Top of Provided information

/-! ### Reports -/

/-- Out of R186 with Tables 10-1 and 10-2: the fields of the payloads that reach an owner, byte by byte: `b i` is byte
`i`, a number of several bytes has its most significant byte first, and a signed one is in two's complement. The fields
of SUMMARY and ANNOUNCE payloads have a statement with the frames the node sends. -/
def Obligations.PayloadsAreReadByLayout : Prop :=
  ∀ p : List Byte,
    let b := fun i => (byteAt p i).toNat
    let word := fun i => b i * 256 + b (i + 1)
    let signed := fun i => if 32768 ≤ word i then (word i : Int) - 65536 else (word i : Int)
    let bit := fun i n => b i / 2 ^ n % 2 = 1
    let key := fun i (k : Option Key) => if 252 ≤ b i then k = none
      else ∃ x : Key, k = some x ∧ x.station.val = b i / 4 ∧ x.index.val = b i % 4
    (let m := decodeGauge p;
      m.index.val = b 0 % 4 ∧ (m.valid = true ↔ bit 0 7) ∧ m.seq.toNat = b 1
        ∧ m.reading.volume = word 2 * 65536 + word 4
        ∧ m.reading.freeWater = b 6 * 65536 + word 7 ∧ m.reading.temp = signed 9)
    ∧ (let m := decodeMeter p;
      m.index.val = b 0 % 4 ∧ (m.valid = true ↔ bit 0 7) ∧ m.seq.toNat = b 1
        ∧ m.reading.cumulative.toNat = b 2 * 65536 + word 3 ∧ m.reading.temp = signed 5)
    ∧ (let m := decodeValve p;
      m.seq.toNat = b 0 ∧ ∀ v : Fin 16,
        let code := b (1 + v.val / 4) / 4 ^ (v.val % 4) % 4;
        m.states[v] = if code = 0 then .opened else if code = 1 then .closed
          else if code = 2 then .moving else .fault)
    ∧ (let m := decodeDMeter p;
      key 0 m.key ∧ m.copy.rev.toNat = b 1 ∧ (m.copy.contents.remove = true ↔ bit 2 0)
        ∧ m.copy.contents.factor = b 3 * 65536 + word 4)
    ∧ (let m := decodeDTank p;
      key 0 m.key ∧ m.copy.rev.toNat = b 1 ∧ (m.copy.contents.remove = true ↔ bit 2 7)
        ∧ m.copy.contents.side = b 2 % 4 ∧ m.copy.contents.parcel = b 3 % 16)
    ∧ (let m := decodeDParcel p;
      let d := m.copy.contents;
      (∃ q : ParcelNo, m.key = some q ∧ q.val = b 0 % 8) ∧ m.copy.rev.toNat = b 1
        ∧ (d.direction = .discharge ↔ bit 2 0) ∧ d.cls.val = b 2 / 2 % 4 ∧ (d.basis = .meter ↔ bit 2 3)
        ∧ d.option.val = b 2 / 16 % 4 ∧ (d.mask = true ↔ bit 2 6) ∧ d.depthCode.val = b 3 % 4
        ∧ d.density = word 4 ∧ d.vef = word 6 ∧ d.tolerance = b 8 ∧ d.floor = word 9 ∧ d.grade.toNat = b 11)
    ∧ (let m := decodeDRoute p;
      let d := m.copy.contents;
      (if 24 ≤ b 0 then m.key = none else ∃ t : TermPos, m.key = some t ∧ t.val = b 0)
        ∧ m.copy.rev.toNat = b 1 ∧ d.meterStation = b 2 / 4 ∧ d.meterIndex.val = b 2 % 4
        ∧ d.parcel = b 3 % 16 ∧ d.count = b 3 / 16 ∧ (4 < d.count → d.literals = [])
        ∧ (d.count ≤ 4 → d.literals.length = d.count ∧ ∀ (i : Nat) (l : LiteralCode), d.literals[i]? = some l →
            l.station = b (4 + 2 * i) / 4 ∧ l.required = b (4 + 2 * i) % 4 ∧ l.valve.val = b (5 + 2 * i) % 16))
    ∧ (let m := decodeMark p;
      m.parcel.val = b 0 % 8 ∧ m.expected.toNat = b 2
        ∧ m.kind = if b 1 = 1 then some .openParcel else if b 1 = 2 then some .closeParcel
          else if b 1 = 3 then some .releaseParcel else none)
    ∧ (let m := decodeCadence p;
      m.target = b 0 % 64 ∧ m.timer.val = b 1 % 4 ∧ (m.params.mode = .count ↔ bit 1 2)
        ∧ (m.params.prescale = .by100 ↔ bit 1 3) ∧ (m.halt = true ↔ bit 1 6) ∧ (m.now = true ↔ bit 1 7)
        ∧ m.params.constant = (if b 2 = 0 then 256 else b 2) ∧ m.staleLimit = b 3 % 16)
    ∧ let m := decodeQuery p
      m.target = b 0 % 64 ∧ m.subject.toNat = b 2
        ∧ m.kind = if b 1 = 1 then some .parcel else if b 1 = 2 then some .tank else if b 1 = 3 then some .meter
          else if b 1 = 4 then some .term else if b 1 = 5 then some .node
          else if b 1 = 6 then some .timer else none

/-- Table 3-1 (R46 to R51): the outcome of a GAUGE frame, row by row. -/
def Obligations.GaugeFrameOutcomes : Prop :=
  ∀ (f : Frame) (a : Station) (s : State), From .gauge f a s →
    let m := decodeGauge f.payload
    let h := heardFrom a s
    (s.tank? ⟨a, m.index⟩ = none → exec (.gauge f) s = .next h)
      ∧ ∀ r, s.tank? ⟨a, m.index⟩ = some r →
        (r.work = none → exec (.gauge f) s = .next h)
        ∧ ∀ w, r.work = some w →
          let taken := { w with lastSeq := some m.seq }
          let accepted := { taken with reading := some m.reading, gaugeInvalid := false, confirm := 0 }
          (seqTaken w.lastSeq m.seq = false → exec (.gauge f) s = .next h)
          ∧ (seqTaken w.lastSeq m.seq = true → m.valid = false →
              exec (.gauge f) s = .next (h.putTank
                { r with work := some { taken with gaugeInvalid := true, confirm := 0 } }))
          ∧ (seqTaken w.lastSeq m.seq = true → m.valid = true → w.reading = none →
              exec (.gauge f) s = .next (h.putTank { r with work := some accepted }))
          ∧ ∀ last, seqTaken w.lastSeq m.seq = true → m.valid = true → w.reading = some last →
              let step := ((m.reading.volume : Int) - last.volume).natAbs
              (step ≤ 50000 → exec (.gauge f) s = .next (h.putTank { r with work := some accepted }))
              ∧ (50000 < step → w.confirm ≤ 1 →
                  exec (.gauge f) s = .next (h.putTank
                    { r with work := some { taken with confirm := w.confirm + 1 } }))
              ∧ (50000 < step → w.confirm = 2 →
                  exec (.gauge f) s = .next (h.putTank
                    { r with work := some { accepted with rebased := true } }))

/-- R63, R64 and R68: a METER frame is looked up by its key and its sequence; one taken in replaces the latest
reading, or makes it absent where VALID is clear; and an accepted one is a count event of T0. A VALVE frame is looked up
by its station; a newer one, or the first one, replaces all 16 states; and the snapshot gives every entry's states and
whether it holds a last sequence taken. -/
def Obligations.MeterAndValveFrameOutcomes : Prop :=
  (∀ (f : Frame) (a : Station) (s : State), From .meter f a s →
      let m := decodeMeter f.payload
      let h := heardFrom a s
      (s.meter? ⟨a, m.index⟩ = none → exec (.meter f) s = .next h)
        ∧ ∀ r, s.meter? ⟨a, m.index⟩ = some r →
          (r.work = none → exec (.meter f) s = .next h)
          ∧ ∀ w, r.work = some w →
            (seqTaken w.lastSeq m.seq = false → exec (.meter f) s = .next h)
            ∧ (seqTaken w.lastSeq m.seq = true → m.valid = false →
                exec (.meter f) s = .next (h.putMeter
                  { r with work := some { w with lastSeq := some m.seq, reading := none } }))
            ∧ (seqTaken w.lastSeq m.seq = true → m.valid = true →
                exec (.meter f) s = .next ((h.putMeter
                  { r with work := some { w with lastSeq := some m.seq, reading := some m.reading } }).mapTimer 0
                    Timer.countEvent)))
    ∧ (∀ (f : Frame) (a : Station) (s : State), From .valve f a s →
    let m := decodeValve f.payload
    let h := heardFrom a s
    (s.valve? a = none → exec (.valve f) s = .next h)
      ∧ ∀ e, s.valve? a = some e →
        (∀ q, e.lastSeq = some q → newer m.seq q = false → exec (.valve f) s = .next h)
        ∧ (e.lastSeq = none ∨ (∃ q, e.lastSeq = some q ∧ newer m.seq q = true) →
            exec (.valve f) s = .next (h.putValve { e with states := m.states, lastSeq := some m.seq })))
    ∧ (∀ r q : Byte, newer r q = true ↔ 1 ≤ (r.toNat + 256 - q.toNat) % 256 ∧ (r.toNat + 256 - q.toNat) % 256 ≤ 127)
    ∧ ∀ s : State, (takeSnapshot s).valves = s.valves.map fun e => ⟨e.station, e.states, e.lastSeq.isSome⟩

/-! ### Chapter 2: declarations at arrival -/

/-- Out of R28 to R34 for meters and tanks: a first declaration makes a staged-only record where the table has a
place, is refused TABLE-FULL (code 1) where it has none and is ignored where it has REMOVE set; one for a record is
staged, ignored or reported as a clash (code 0) by its revision and contents. -/
def Obligations.MeterAndTankDeclarationsArrive : Prop :=
  (∀ (f : Frame) (a : Station) (s : State), From .dmeter f a s →
    let m := decodeDMeter f.payload
    let h := heardFrom a s
    let reported := fun (cause : Cause) (subject : Subject) (code : Nat) =>
      queueAlert cause subject ((m.copy.rev.toNat + 256 * code : Nat) : Int) h
    (m.key = none → exec (.dmeter f) s = .next h)
      ∧ ∀ k, m.key = some k →
        (s.meter? k = none →
          (m.copy.contents.remove = true → exec (.dmeter f) s = .next h)
          ∧ (m.copy.contents.remove = false → s.meters.length < 12 →
              exec (.dmeter f) s = .next (h.putMeter ⟨k, ⟨none, some m.copy, none⟩, none⟩))
          ∧ (m.copy.contents.remove = false → 12 ≤ s.meters.length →
              exec (.dmeter f) s = .next (reported .planReject (.meter k) 1)))
        ∧ ∀ r, s.meter? k = some r →
          Arrives (fun x y => (x.remove = true ∧ y.remove = true) ∨ x = y) r.decl m.copy (exec (.dmeter f) s)
            (.next (h.putMeter { r with decl := { r.decl with staged := some m.copy } }))
            (.next h) (.next (reported .planClash (.meter k) 0)))
    ∧ ∀ (f : Frame) (a : Station) (s : State), From .dtank f a s →
      let m := decodeDTank f.payload
      let h := heardFrom a s
      let reported := fun (cause : Cause) (subject : Subject) (code : Nat) =>
        queueAlert cause subject ((m.copy.rev.toNat + 256 * code : Nat) : Int) h
      (m.key = none → exec (.dtank f) s = .next h)
        ∧ ∀ k, m.key = some k →
          (s.tank? k = none →
            (m.copy.contents.remove = true → exec (.dtank f) s = .next h)
            ∧ (m.copy.contents.remove = false → s.tanks.length < 48 →
                exec (.dtank f) s = .next (h.putTank ⟨k, ⟨none, some m.copy, none⟩, none⟩))
            ∧ (m.copy.contents.remove = false → 48 ≤ s.tanks.length →
                exec (.dtank f) s = .next (reported .planReject (.tank k) 1)))
          ∧ ∀ r, s.tank? k = some r →
            Arrives (fun x y => (x.remove = true ∧ y.remove = true) ∨ x = y) r.decl m.copy (exec (.dtank f) s)
              (.next (h.putTank { r with decl := { r.decl with staged := some m.copy } }))
              (.next h) (.next (reported .planClash (.tank k) 0))

/-- Out of R28 and R30 to R34 for parcels and route terms: a declaration is staged, ignored or reported as a clash,
whose value is the shared revision, by its revision and contents, and a DROUTE whose position lies outside 0..23 is
discarded. That two DROUTE copies of parcel NONE are compared in every field they code is the model's (log 13). -/
def Obligations.ParcelAndTermDeclarationsArrive : Prop :=
  (∀ (f : Frame) (a : Station) (s : State), From .dparcel f a s →
    let m := decodeDParcel f.payload
    let h := heardFrom a s
    ∃ q : ParcelNo, m.key = some q ∧ q.val = (byteAt f.payload 0).toNat % 8
      ∧ Arrives (· = ·) s.parcels[q].decl m.copy (exec (.dparcel f) s)
          (.next (h.putParcel q
            { s.parcels[q] with decl := { s.parcels[q].decl with staged := some m.copy } }))
          (.next h) (.next (queueAlert .planClash (.parcel q) (m.copy.rev.toNat : Int) h)))
    ∧ ∀ (f : Frame) (a : Station) (s : State), From .droute f a s →
      let m := decodeDRoute f.payload
      let h := heardFrom a s
      (24 ≤ (byteAt f.payload 0).toNat → exec (.droute f) s = .next h)
        ∧ ∀ q : TermPos, (byteAt f.payload 0).toNat = q.val →
          Arrives (· = ·) s.terms[q].decl m.copy (exec (.droute f) s)
            (.next (h.putTerm q { s.terms[q] with decl := { s.terms[q].decl with staged := some m.copy } }))
            (.next h) (.next (queueAlert .planClash (.term q) (m.copy.rev.toNat : Int) h))

/-- R96: a MARK frame becomes the pending mark of its parcel in every state, in place of any pending mark, and a
mark code that names none leaves the pending mark as it was. -/
def Obligations.MarkFrameIsPending : Prop :=
  ∀ (f : Frame) (a : Station) (s : State), From .mark f a s →
    let h := heardFrom a s
    ∃ p : ParcelNo, p.val = (byteAt f.payload 0).toNat % 8
      ∧ (∀ k, markOfCode (byteAt f.payload 1).toNat = some k →
          exec (.mark f) s = .next (h.putParcel p
            { s.parcels[p] with pendingMark := some ⟨k, byteAt f.payload 2⟩ }))
      ∧ (markOfCode (byteAt f.payload 1).toNat = none → exec (.mark f) s = .next h)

Bottom of Provided information

Requirement
Please, from the material above, copy only the lines from the line with "(∃ q : ParcelNo, m.key" up to and including the line with "d.literals[i]? = some l →", exactly as written.

Result
      (∃ q : ParcelNo, m.key = some q ∧ q.val = b 0 % 8) ∧ m.copy.rev.toNat = b 1
        ∧ (d.direction = .discharge ↔ bit 2 0) ∧ d.cls.val = b 2 / 2 % 4 ∧ (d.basis = .meter ↔ bit 2 3)
        ∧ d.option.val = b 2 / 16 % 4 ∧ (d.mask = true ↔ bit 2 6) ∧ d.depthCode.val = b 3 % 4
        ∧ d.density = word 4 ∧ d.vef = word 6 ∧ d.tolerance = b 8 ∧ d.floor = word 9 ∧ d.grade.toNat = b 11)
    ∧ (let m := decodeDRoute p;
      let d := m.copy.contents;
      (if 24 ≤ b 0 then m.key = none else ∃ t : TermPos, m.key = some t ∧ t.val = b 0)
        ∧ m.copy.rev.toNat = b 1 ∧ d.meterStation = b 2 / 4 ∧ d.meterIndex.val = b 2 % 4
        ∧ d.parcel = b 3 % 16 ∧ d.count = b 3 / 16 ∧ (4 < d.count → d.literals = [])
        ∧ (d.count ≤ 4 → d.literals.length = d.count ∧ ∀ (i : Nat) (l : LiteralCode), d.literals[i]? = some l →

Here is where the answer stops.